(Saved data entries)
<<<<
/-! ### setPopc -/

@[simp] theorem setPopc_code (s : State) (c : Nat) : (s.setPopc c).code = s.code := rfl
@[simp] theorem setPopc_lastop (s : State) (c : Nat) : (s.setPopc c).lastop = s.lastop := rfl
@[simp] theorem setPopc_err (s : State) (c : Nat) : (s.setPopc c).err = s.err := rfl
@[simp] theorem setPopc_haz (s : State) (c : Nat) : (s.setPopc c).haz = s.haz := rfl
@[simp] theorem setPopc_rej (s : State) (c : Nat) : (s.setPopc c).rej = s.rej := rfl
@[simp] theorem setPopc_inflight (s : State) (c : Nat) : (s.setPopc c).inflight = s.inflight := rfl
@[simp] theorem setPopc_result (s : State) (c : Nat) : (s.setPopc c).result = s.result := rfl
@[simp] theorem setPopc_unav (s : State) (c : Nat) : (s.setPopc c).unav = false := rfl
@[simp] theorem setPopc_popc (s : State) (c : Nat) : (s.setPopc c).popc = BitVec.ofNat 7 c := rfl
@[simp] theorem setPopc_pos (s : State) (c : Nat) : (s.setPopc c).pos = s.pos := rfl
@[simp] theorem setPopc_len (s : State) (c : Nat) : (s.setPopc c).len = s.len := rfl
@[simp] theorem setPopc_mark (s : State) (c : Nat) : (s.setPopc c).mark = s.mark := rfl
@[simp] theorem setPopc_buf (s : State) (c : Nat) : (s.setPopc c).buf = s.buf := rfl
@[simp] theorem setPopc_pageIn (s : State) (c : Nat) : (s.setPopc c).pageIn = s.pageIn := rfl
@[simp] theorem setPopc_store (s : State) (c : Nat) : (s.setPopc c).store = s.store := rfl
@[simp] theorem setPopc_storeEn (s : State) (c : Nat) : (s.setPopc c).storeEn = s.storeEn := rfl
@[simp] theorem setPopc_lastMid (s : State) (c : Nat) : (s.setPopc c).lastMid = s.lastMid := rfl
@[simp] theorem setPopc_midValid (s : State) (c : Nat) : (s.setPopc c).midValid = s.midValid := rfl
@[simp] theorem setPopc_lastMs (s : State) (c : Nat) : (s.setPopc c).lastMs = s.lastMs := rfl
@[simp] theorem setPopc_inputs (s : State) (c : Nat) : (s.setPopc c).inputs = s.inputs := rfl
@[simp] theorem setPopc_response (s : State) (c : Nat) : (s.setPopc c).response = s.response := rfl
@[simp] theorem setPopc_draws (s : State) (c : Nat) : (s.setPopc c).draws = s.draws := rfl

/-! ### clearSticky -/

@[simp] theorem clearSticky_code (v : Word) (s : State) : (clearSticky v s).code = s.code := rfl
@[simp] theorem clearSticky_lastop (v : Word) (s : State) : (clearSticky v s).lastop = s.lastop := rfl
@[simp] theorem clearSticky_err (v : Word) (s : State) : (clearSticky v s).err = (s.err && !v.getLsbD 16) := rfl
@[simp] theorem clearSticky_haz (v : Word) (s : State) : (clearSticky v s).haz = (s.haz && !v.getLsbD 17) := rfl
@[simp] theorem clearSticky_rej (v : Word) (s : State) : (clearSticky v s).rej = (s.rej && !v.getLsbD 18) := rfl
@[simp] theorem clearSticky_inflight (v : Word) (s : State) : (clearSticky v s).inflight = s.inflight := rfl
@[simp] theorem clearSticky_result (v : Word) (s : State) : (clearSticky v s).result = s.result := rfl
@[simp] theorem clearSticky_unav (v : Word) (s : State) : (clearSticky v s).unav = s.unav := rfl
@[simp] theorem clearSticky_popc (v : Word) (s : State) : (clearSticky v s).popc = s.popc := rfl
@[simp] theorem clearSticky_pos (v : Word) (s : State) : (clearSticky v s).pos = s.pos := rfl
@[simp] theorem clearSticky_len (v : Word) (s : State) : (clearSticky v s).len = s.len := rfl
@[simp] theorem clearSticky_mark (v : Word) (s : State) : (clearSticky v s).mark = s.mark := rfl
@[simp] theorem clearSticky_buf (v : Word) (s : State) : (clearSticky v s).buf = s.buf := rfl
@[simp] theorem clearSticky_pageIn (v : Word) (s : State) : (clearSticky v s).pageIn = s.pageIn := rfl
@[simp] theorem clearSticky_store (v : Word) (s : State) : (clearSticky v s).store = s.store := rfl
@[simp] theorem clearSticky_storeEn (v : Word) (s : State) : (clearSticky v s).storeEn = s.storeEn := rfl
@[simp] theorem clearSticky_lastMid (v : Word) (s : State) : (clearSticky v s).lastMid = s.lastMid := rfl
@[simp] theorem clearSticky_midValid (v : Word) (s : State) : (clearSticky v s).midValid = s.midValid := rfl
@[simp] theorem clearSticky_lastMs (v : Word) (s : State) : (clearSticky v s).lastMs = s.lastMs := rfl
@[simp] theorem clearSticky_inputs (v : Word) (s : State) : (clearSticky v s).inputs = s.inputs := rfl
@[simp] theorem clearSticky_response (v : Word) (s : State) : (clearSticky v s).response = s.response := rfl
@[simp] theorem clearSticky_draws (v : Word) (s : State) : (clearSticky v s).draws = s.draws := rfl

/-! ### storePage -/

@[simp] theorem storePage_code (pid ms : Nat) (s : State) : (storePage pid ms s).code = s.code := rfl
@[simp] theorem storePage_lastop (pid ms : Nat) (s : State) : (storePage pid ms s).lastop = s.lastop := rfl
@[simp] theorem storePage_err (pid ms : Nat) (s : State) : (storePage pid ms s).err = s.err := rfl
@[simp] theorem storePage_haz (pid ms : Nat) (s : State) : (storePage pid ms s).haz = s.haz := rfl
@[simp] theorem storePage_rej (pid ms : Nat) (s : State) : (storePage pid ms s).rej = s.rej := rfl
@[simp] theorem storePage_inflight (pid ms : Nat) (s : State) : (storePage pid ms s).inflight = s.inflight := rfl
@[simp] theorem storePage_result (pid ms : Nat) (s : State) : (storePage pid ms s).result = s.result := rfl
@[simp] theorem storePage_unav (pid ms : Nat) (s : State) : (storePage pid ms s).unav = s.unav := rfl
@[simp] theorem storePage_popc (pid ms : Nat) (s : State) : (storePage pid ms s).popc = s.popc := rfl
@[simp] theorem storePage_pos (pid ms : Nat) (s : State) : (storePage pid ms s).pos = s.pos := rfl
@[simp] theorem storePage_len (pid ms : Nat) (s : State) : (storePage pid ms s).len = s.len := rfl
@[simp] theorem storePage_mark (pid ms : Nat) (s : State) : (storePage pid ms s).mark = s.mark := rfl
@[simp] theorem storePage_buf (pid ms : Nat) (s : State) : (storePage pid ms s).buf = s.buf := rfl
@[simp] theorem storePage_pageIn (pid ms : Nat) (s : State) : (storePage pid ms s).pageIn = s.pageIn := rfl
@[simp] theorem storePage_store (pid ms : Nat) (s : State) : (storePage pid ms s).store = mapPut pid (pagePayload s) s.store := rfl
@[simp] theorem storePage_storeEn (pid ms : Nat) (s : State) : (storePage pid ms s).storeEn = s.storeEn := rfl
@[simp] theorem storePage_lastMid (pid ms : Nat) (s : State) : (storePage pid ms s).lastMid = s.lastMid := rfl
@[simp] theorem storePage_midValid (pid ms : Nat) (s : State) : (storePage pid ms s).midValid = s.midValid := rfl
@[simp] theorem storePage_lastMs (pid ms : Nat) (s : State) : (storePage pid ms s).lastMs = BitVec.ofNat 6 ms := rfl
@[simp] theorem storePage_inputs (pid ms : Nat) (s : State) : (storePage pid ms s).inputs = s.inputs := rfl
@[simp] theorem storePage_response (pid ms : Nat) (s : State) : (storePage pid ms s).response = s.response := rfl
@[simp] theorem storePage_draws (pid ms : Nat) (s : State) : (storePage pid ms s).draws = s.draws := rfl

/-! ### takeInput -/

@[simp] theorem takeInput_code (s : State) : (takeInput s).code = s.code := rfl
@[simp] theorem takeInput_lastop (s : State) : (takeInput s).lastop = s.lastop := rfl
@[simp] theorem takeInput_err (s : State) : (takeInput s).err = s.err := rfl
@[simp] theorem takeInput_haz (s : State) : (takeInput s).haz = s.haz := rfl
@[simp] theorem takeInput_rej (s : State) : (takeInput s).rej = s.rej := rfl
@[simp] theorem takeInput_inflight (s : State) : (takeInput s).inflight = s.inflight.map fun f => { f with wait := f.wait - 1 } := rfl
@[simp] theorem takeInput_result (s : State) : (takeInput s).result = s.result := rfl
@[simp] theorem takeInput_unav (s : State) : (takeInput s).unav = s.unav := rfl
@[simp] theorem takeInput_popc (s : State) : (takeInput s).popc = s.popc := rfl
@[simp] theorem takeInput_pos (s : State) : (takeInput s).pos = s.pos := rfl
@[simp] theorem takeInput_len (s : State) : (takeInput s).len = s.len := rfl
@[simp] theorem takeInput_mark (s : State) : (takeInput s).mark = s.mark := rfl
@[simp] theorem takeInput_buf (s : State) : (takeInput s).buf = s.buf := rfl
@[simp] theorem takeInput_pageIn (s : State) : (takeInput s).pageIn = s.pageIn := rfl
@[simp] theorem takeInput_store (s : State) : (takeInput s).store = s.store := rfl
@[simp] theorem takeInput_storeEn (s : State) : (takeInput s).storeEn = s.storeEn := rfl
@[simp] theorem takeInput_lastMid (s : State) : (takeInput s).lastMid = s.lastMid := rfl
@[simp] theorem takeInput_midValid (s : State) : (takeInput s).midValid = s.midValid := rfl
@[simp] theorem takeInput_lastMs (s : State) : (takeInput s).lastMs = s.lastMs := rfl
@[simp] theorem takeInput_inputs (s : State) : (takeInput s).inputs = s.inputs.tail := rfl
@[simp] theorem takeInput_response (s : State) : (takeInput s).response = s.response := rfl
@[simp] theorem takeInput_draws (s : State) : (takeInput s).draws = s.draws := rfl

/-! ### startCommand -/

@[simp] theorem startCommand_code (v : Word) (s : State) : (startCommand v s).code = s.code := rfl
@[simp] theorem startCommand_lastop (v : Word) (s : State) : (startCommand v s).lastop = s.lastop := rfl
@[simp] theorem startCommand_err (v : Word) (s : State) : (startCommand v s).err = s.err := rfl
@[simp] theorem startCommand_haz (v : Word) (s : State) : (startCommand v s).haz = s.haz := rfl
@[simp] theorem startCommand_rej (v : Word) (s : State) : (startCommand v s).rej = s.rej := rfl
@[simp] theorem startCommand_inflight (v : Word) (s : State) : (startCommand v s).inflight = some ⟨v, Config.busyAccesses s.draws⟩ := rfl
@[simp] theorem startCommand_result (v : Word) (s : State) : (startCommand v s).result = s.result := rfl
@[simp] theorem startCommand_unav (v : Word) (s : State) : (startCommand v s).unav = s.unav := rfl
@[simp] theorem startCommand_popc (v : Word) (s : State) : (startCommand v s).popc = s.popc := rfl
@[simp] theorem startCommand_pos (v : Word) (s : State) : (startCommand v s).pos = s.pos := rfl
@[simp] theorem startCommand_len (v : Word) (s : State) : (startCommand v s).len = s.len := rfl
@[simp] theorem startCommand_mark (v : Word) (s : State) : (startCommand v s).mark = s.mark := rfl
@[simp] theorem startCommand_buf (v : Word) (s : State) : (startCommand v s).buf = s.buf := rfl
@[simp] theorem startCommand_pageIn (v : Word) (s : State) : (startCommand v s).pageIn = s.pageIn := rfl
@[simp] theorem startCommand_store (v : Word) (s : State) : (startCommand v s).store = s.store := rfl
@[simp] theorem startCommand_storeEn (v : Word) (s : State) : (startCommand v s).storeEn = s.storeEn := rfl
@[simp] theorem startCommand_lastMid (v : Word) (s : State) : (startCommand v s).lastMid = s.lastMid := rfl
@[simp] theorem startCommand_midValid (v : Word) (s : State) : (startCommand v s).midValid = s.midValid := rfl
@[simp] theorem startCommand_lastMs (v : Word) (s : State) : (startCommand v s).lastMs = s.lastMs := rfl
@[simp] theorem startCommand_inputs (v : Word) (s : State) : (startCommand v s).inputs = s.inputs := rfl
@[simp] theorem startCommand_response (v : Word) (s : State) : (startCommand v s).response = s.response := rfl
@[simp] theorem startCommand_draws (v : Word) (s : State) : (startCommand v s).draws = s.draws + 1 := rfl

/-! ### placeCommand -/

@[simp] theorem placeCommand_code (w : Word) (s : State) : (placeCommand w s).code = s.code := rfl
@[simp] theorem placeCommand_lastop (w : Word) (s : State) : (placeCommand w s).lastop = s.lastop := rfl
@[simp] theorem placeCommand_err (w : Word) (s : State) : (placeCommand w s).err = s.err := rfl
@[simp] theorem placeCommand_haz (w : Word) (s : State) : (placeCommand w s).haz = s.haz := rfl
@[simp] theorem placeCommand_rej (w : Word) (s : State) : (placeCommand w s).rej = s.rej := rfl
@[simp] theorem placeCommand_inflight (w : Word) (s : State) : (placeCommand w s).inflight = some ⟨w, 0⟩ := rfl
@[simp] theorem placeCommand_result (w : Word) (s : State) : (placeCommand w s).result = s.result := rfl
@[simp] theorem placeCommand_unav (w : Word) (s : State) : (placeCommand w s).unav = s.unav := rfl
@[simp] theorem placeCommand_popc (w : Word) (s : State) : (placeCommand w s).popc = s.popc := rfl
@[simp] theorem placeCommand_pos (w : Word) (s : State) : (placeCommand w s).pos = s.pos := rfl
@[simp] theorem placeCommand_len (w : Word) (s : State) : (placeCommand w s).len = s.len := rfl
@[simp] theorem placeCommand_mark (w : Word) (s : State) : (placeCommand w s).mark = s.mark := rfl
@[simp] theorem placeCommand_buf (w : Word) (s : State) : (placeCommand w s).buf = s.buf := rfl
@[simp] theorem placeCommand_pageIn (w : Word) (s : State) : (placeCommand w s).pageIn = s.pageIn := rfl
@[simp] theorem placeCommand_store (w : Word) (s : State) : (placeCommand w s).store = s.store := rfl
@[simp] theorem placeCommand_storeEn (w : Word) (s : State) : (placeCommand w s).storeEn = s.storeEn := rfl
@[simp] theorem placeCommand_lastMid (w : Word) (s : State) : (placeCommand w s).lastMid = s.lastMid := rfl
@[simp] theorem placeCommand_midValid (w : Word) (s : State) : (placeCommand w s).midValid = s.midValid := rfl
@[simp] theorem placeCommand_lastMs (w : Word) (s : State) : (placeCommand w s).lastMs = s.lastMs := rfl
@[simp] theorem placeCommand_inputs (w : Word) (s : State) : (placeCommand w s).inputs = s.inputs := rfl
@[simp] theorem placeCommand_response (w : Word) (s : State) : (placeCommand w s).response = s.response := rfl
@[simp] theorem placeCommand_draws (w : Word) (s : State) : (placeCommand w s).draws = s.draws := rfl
>>>>
__Task directions__. Which lines above run from the one containing "c).store = s.store := rfl" down to the one containing "c).response = s.response := rfl"? Repeat exactly those, both ends included, and nothing else.

__Solution to the problem__.
@[simp] theorem setPopc_store (s : State) (c : Nat) : (s.setPopc c).store = s.store := rfl
@[simp] theorem setPopc_storeEn (s : State) (c : Nat) : (s.setPopc c).storeEn = s.storeEn := rfl
@[simp] theorem setPopc_lastMid (s : State) (c : Nat) : (s.setPopc c).lastMid = s.lastMid := rfl
@[simp] theorem setPopc_midValid (s : State) (c : Nat) : (s.setPopc c).midValid = s.midValid := rfl
@[simp] theorem setPopc_lastMs (s : State) (c : Nat) : (s.setPopc c).lastMs = s.lastMs := rfl
@[simp] theorem setPopc_inputs (s : State) (c : Nat) : (s.setPopc c).inputs = s.inputs := rfl
@[simp] theorem setPopc_response (s : State) (c : Nat) : (s.setPopc c).response = s.response := rfl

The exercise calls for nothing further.